- [ABOUT THIS TASK]
Could you set down exactly the lines in the records below between the line holding "18 => .cfg .masterGain" and the line holding "c with release", inclusive?

- [AVAILABLE RECORDS]

=== Section Start ===

-- ==== Sys2Proof/Machine/RegMap.lean ====
section
/-! DEFINITION. The register map (R22, R60, R68): which register stands at a word-aligned offset. -/

namespace Sys2Proof.Machine

/-- The configuration registers of 0x040–0x06C (R34–R45). -/
inductive CfgReg where
  | sampleRate
  | voices
  | masterGain
  | attack
  | decay
  | sustain
  | release
  | corners
  | lfoRate
  | lfoDepth
  | waveSel
  | outFmt
  deriving DecidableEq, Repr

/-- The words of a voice window (R48, R49). -/
inductive WinWord where
  | vstate
  | vlevel0
  | vstartLo
  | vstartHi
  | vvel
  | vlfoLo
  | vlfoHi
  | vlevel
  deriving DecidableEq, Repr

/-- What stands at an offset of the register space (R22). -/
inductive Reg where
  | id
  | ctrl
  | status
  | err
  | dropCount
  | badCount
  | timerLo
  | timerHi
  | cursor
  | pool
  | evData
  | evCmd
  | badCmd
  | badReason
  | busInfo
  | cfg (r : CfgReg)
  | window (v : Nat) (w : WinWord)
  | freq (n : Nat)
  | reserved
  deriving DecidableEq, Repr

/-- Word `(off >> 2) & 7` of a voice window (R179). -/
def winWordAt (k : Nat) : WinWord :=
  match k with
  | 0 => .vstate
  | 1 => .vlevel0
  | 2 => .vstartLo
  | 3 => .vstartHi
  | 4 => .vvel
  | 5 => .vlfoLo
  | 6 => .vlfoHi
  | _ => .vlevel

/-- The registers of words 0 .. 27, offsets 0x000–0x06C (R22). -/
def lowRegAt (word : Nat) : Reg :=
  match word with
  | 0 => .id
  | 1 => .ctrl
  | 2 => .status
  | 3 => .err
  | 4 => .dropCount
  | 5 => .badCount
  | 6 => .timerLo
  | 7 => .timerHi
  | 8 => .cursor
  | 9 => .pool
  | 10 => .evData
  | 11 => .evCmd
  | 12 => .badCmd
  | 13 => .badReason
  | 14 => .busInfo
  | 16 => .cfg .sampleRate
  | 17 => .cfg .voices
  | 18 => .cfg .masterGain
  | 19 => .cfg .attack
  | 20 => .cfg .decay
  | 21 => .cfg .sustain
  | 22 => .cfg .release
  | 23 => .cfg .corners
  | 24 => .cfg .lfoRate
  | 25 => .cfg .lfoDepth
  | 26 => .cfg .waveSel
  | 27 => .cfg .outFmt
  | _ => .reserved

/-- The register at an offset (R22, R68, R170, R179). Bits [1:0] are 0 in every legal access. -/
def regAt (off : BitVec 12) : Reg :=
  let o := off.toNat
  if o < 0x400 then lowRegAt (o / 4)
  else if o < 0x800 then .window ((o - 0x400) / 32) (winWordAt (o / 4 % 8))
  else if o < 0xA00 then .freq ((o - 0x800) / 4)
  else .reserved

/-- The value of a configuration register as it reads (R34–R45). -/
def CfgRegs.read (c : CfgRegs) : CfgReg → Word
  | .sampleRate => c.sampleRate
  | .voices => c.voices
  | .masterGain => c.masterGain
  | .attack => c.attack
  | .decay => c.decay
  | .sustain => c.sustain
  | .release => c.release
  | .corners => c.corners
  | .lfoRate => c.lfoRate
  | .lfoDepth => c.lfoDepth
  | .waveSel => match c.waveSel with
    | .polygon => 0#32
    | .circle => 1#32
  | .outFmt => match c.outFmt with
    | .f32 => 0#32
    | .s16 => 1#32
    | .u16 => 2#32

/-- What an unlocked write stores in a configuration register (R176): all 32 bits, but bit 0 in WAVE_SEL (R44) and
bits [1:0] in OUT_FMT, where 3 stores nothing (R45). -/
def CfgRegs.write (c : CfgRegs) (r : CfgReg) (val : Word) : CfgRegs :=
  match r with
  | .sampleRate => { c with sampleRate := val }
  | .voices => { c with voices := val }
  | .masterGain => { c with masterGain := val }
  | .attack => { c with attack := val }
  | .decay => { c with decay := val }
  | .sustain => { c with sustain := val }
  | .release => { c with release := val }
  | .corners => { c with corners := val }
  | .lfoRate => { c with lfoRate := val }
  | .lfoDepth => { c with lfoDepth := val }
  | .waveSel => { c with waveSel := if val.getLsbD 0 then .circle else .polygon }
  | .outFmt =>
    match (val.extractLsb' 0 2).toNat with
    | 0 => { c with outFmt := .f32 }
    | 1 => { c with outFmt := .s16 }
    | 2 => { c with outFmt := .u16 }
    | _ => c

end Sys2Proof.Machine
end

=== Section End ===

- [SOLVED PROBLEM]
  | 18 => .cfg .masterGain
  | 19 => .cfg .attack
  | 20 => .cfg .decay
  | 21 => .cfg .sustain
  | 22 => .cfg .release
  | 23 => .cfg .corners
  | 24 => .cfg .lfoRate
  | 25 => .cfg .lfoDepth
  | 26 => .cfg .waveSel
  | 27 => .cfg .outFmt
  | _ => .reserved

/-- The register at an offset (R22, R68, R170, R179). Bits [1:0] are 0 in every legal access. -/
def regAt (off : BitVec 12) : Reg :=
  let o := off.toNat
  if o < 0x400 then lowRegAt (o / 4)
  else if o < 0x800 then .window ((o - 0x400) / 32) (winWordAt (o / 4 % 8))
  else if o < 0xA00 then .freq ((o - 0x800) / 4)
  else .reserved

/-- The value of a configuration register as it reads (R34–R45). -/
def CfgRegs.read (c : CfgRegs) : CfgReg → Word
  | .sampleRate => c.sampleRate
  | .voices => c.voices
  | .masterGain => c.masterGain
  | .attack => c.attack
  | .decay => c.decay
  | .sustain => c.sustain
  | .release => c.release
  | .corners => c.corners
  | .lfoRate => c.lfoRate
  | .lfoDepth => c.lfoDepth
  | .waveSel => match c.waveSel with
    | .polygon => 0#32
    | .circle => 1#32
  | .outFmt => match c.outFmt with
    | .f32 => 0#32
    | .s16 => 1#32
    | .u16 => 2#32

/-- What an unlocked write stores in a configuration register (R176): all 32 bits, but bit 0 in WAVE_SEL (R44) and
bits [1:0] in OUT_FMT, where 3 stores nothing (R45). -/
def CfgRegs.write (c : CfgRegs) (r : CfgReg) (val : Word) : CfgRegs :=
  match r with
  | .sampleRate => { c with sampleRate := val }
  | .voices => { c with voices := val }
  | .masterGain => { c with masterGain := val }
  | .attack => { c with attack := val }
  | .decay => { c with decay := val }
  | .sustain => { c with sustain := val }
  | .release => { c with release := val }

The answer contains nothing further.